+++ Records for the task
-- ==== Sys2Proof/Machine/Waits.lean ====
section
/-! DEFINITION. WAIT and how a waiting task goes on (01 R12; 02 R14; 10 R184, R185). -/

namespace Sys2Proof.Machine
open Sys2Proof

/-- A condition word's fields are in range (Table 10.4). -/
def waitWordOk (w : Nat) : Bool :=
  let src := natBits w 60 4
  let index := natBits w 52 8
  let limit := match src with
    | 0 => 256
    | 4 => 4
    | 6 => 16
    | 8 => 64
    | _ => 1
  src < 9 && index < limit && natBits w 32 13 == 0

/-- The device's own launch condition of source 8: the group was opened here by the task's launch (R120, R185). -/
def State.groupDone (s : State) (x : Task) (g : Nat) : Bool :=
  let c := s.cgroup g
  c.st == .free && c.done && c.launch == x.r.launch

/-- Whether a condition holds. -/
def State.condHolds (s : State) (x : Task) (c : WaitCond) : Bool :=
  match c.src with
  | 0 => c.t ≤ (x.sem c.index).toNat
  | 1 => c.t ≤ x.vec.done
  | 2 => c.t ≤ x.mat.done
  | 3 => c.t ≤ x.cpy.done
  | 4 => c.t ≤ (s.encoder (dieOfTask x * 4 + c.index)).done
  | 5 => c.t ≤ (s.die (dieOfTask x)).wtl
  | 6 => x.vec.flags.getLsbD c.index
  | 7 => !x.vec.vq.isEmpty
  | _ => s.groupDone x c.index

/-- The bits of the conditions that hold (R12). -/
def State.condBits (s : State) (x : Task) (cs : List WaitCond) : Nat :=
  (List.range cs.length).foldl (fun n i =>
    match cs[i]? with
    | some c => if s.condHolds x c then n + 2 ^ i else n
    | none => n) 0

/-- The conditions are met: any one, or all of them. -/
def condsMet (n bits : Nat) (all : Bool) : Bool := if all then bits == 2 ^ n - 1 else bits != 0

/-- One condition of a wait block, its threshold resolved; for sources 6 to 8 it must be zero. -/
def Task.waitCond (x : Task) (w : Nat) : Res WaitCond := do
  check (waitWordOk w) Flt.illegal
  let t ← if natBits w 51 1 == 1 then (do let v ← x.src (BitVec.ofNat 6 (natBits w 45 6)); .ok v.toNat) else .ok (natBits w 0 32)
  check (natBits w 60 4 < 6 || t == 0) Flt.illegal
  .ok { src := natBits w 60 4, index := natBits w 52 8, t := t }

/-- The conditions and the timeout of a wait block (R184, R185). -/
def State.waitBlock (s : State) (x : Task) (a : SReg) (ext : BitVec 32) : Res (List WaitCond × Nat) := do
  let head ← s.block x ext.toNat 8 8
  let n := natBits head 0 4
  check (1 ≤ n && n ≤ 8 && natBits head 4 28 == 0) Flt.illegal
  let body ← s.codeNat x (ext.toNat + 8) (8 * n)
  let named := (List.range n).filter (fun i => natBits (blockWord body i) 51 1 == 1)
  x.soundRegs (named.map (fun i => BitVec.ofNat 6 (natBits (blockWord body i) 45 6))) []
  let cs ← (List.range n).mapM (fun i => x.waitCond (blockWord body i))
  let timeout ← if a == 0 then .ok (natBits head 32 32) else (do
    let v ← x.src a
    check (v.toNat < 2 ^ 32) Flt.illegal
    .ok v.toNat)
  .ok (cs, timeout)

/-- wait.any and wait.all (R184, R185): in place when the conditions are met or the timeout is 0; otherwise the task enters
Waiting and releases its control core; the form completes when it goes on. -/
def State.wait (s : State) (all : Bool) (d a : SReg) (ext : BitVec 32) : Out :=
  s.issue { transferForm with service := false } (fun x => do
    x.dst d
    let (cs, timeout) ← s.waitBlock x a ext
    let bits := s.condBits x cs
    if condsMet cs.length bits all || timeout == 0 then s.done (x.wr d (word bits)) 8
    else
      let w : Wait := { conds := cs, all := all, dst := d, timeoutAt := s.tick + timeout, met := none }
      .ok ((s.setTask s.cur { x with st := .waiting, wait := some w }).releaseCore s.cur))

def execWaitAny (d a : SReg) (ext : BitVec 32) (s : State) : Out := s.wait false d a ext
def execWaitAll (d a : SReg) (ext : BitVec 32) (s : State) : Out := s.wait true d a ext

/-- A WAIT that would complete in place stands at the control stream's pc (R307). -/
def State.waitHolds (s : State) (x : Task) : Bool :=
  let met (all : Bool) (d a : SReg) (ext : BitVec 32) : Bool :=
    !awaited x d && (match s.waitBlock x a ext with
      | .ok (cs, timeout) => condsMet cs.length (s.condBits x cs) all || timeout == 0
      | .error _ => false)
  match s.fetch x with
  | .ok (.waitAny d a ext) => met false d a ext
  | .ok (.waitAll d a ext) => met true d a ext
  | _ => false

/-- The bits that a waiting task gets at the end of a tick: those of the conditions that hold then, once they are met or the
timeout's tick ends (R12, R185). -/
def Wait.atTickEnd (w : Wait) (bits tick : Nat) : Option Nat :=
  match w.met with
  | some b => some b
  | none => if condsMet w.conds.length bits w.all || w.timeoutAt ≤ tick then some bits else none

/-- The end of a tick as the waiting tasks see it (R185). -/
def State.latchWaits (s : State) : State :=
  { s with tasks := s.tasks.map (fun p => match p.2.st, p.2.wait with
      | .waiting, some w => (p.1, { p.2 with wait := some { w with met := w.atTickEnd (s.condBits p.2 w.conds) s.tick } })
      | _, _ => p) }

/-- A waiting task that a tick's end lets go on has not yet gone on. -/
def State.waitsDue (s : State) : Bool :=
  s.tasks.any (fun p => p.2.st == .waiting && (match p.2.wait with | some w => w.met.isSome | none => false))

/-- A waiting task goes on: s[D] gets the bits of the conditions that held at the end of the tick, and the task becomes
Runnable (R12, R185). -/
def State.resumeWait (s : State) (t : Nat) (x : Task) (w : Wait) (bits : Nat) : State :=
  (s.setTask t { (x.wr w.dst (word bits)).retire 8 with wait := none }.follow).makeRunnable t false

/-- WAIT_CONDITION_MET (R185): at the end of the first tick in which the conditions are met. -/
def execWaitConditionMet (t : Nat) (s : State) : Out :=
  match s.task? t with
  | none => .next s
  | some x =>
    match x.st, x.wait with
    | .waiting, some w => match w.met with
      | some bits => if condsMet w.conds.length bits w.all then .next (s.resumeWait t x w bits) else .next s
      | none => .next s
    | _, _ => .next s

/-- WAIT_TIMEOUT (R185): at the end of the tick that the timeout names, the conditions not met. -/
def execWaitTimeout (t : Nat) (s : State) : Out :=
  match s.task? t with
  | none => .next s
  | some x =>
    match x.st, x.wait with
    | .waiting, some w => match w.met with
      | some bits => if condsMet w.conds.length bits w.all then .next s else .next (s.resumeWait t x w bits)
      | none => .next s
    | _, _ => .next s

end Sys2Proof.Machine
end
++++++
◆ **Aim of the exercise**:
Retype only the lines above between the line with "it (R185). -/" and the line with "def State.waitsDue (s", counting those two lines as well, and keep every character as it is.

◆ **Exercise answer**:
/-- The end of a tick as the waiting tasks see it (R185). -/
def State.latchWaits (s : State) : State :=
  { s with tasks := s.tasks.map (fun p => match p.2.st, p.2.wait with
      | .waiting, some w => (p.1, { p.2 with wait := some { w with met := w.atTickEnd (s.condBits p.2 w.conds) s.tick } })
      | _, _ => p) }

/-- A waiting task that a tick's end lets go on has not yet gone on. -/
def State.waitsDue (s : State) : Bool :=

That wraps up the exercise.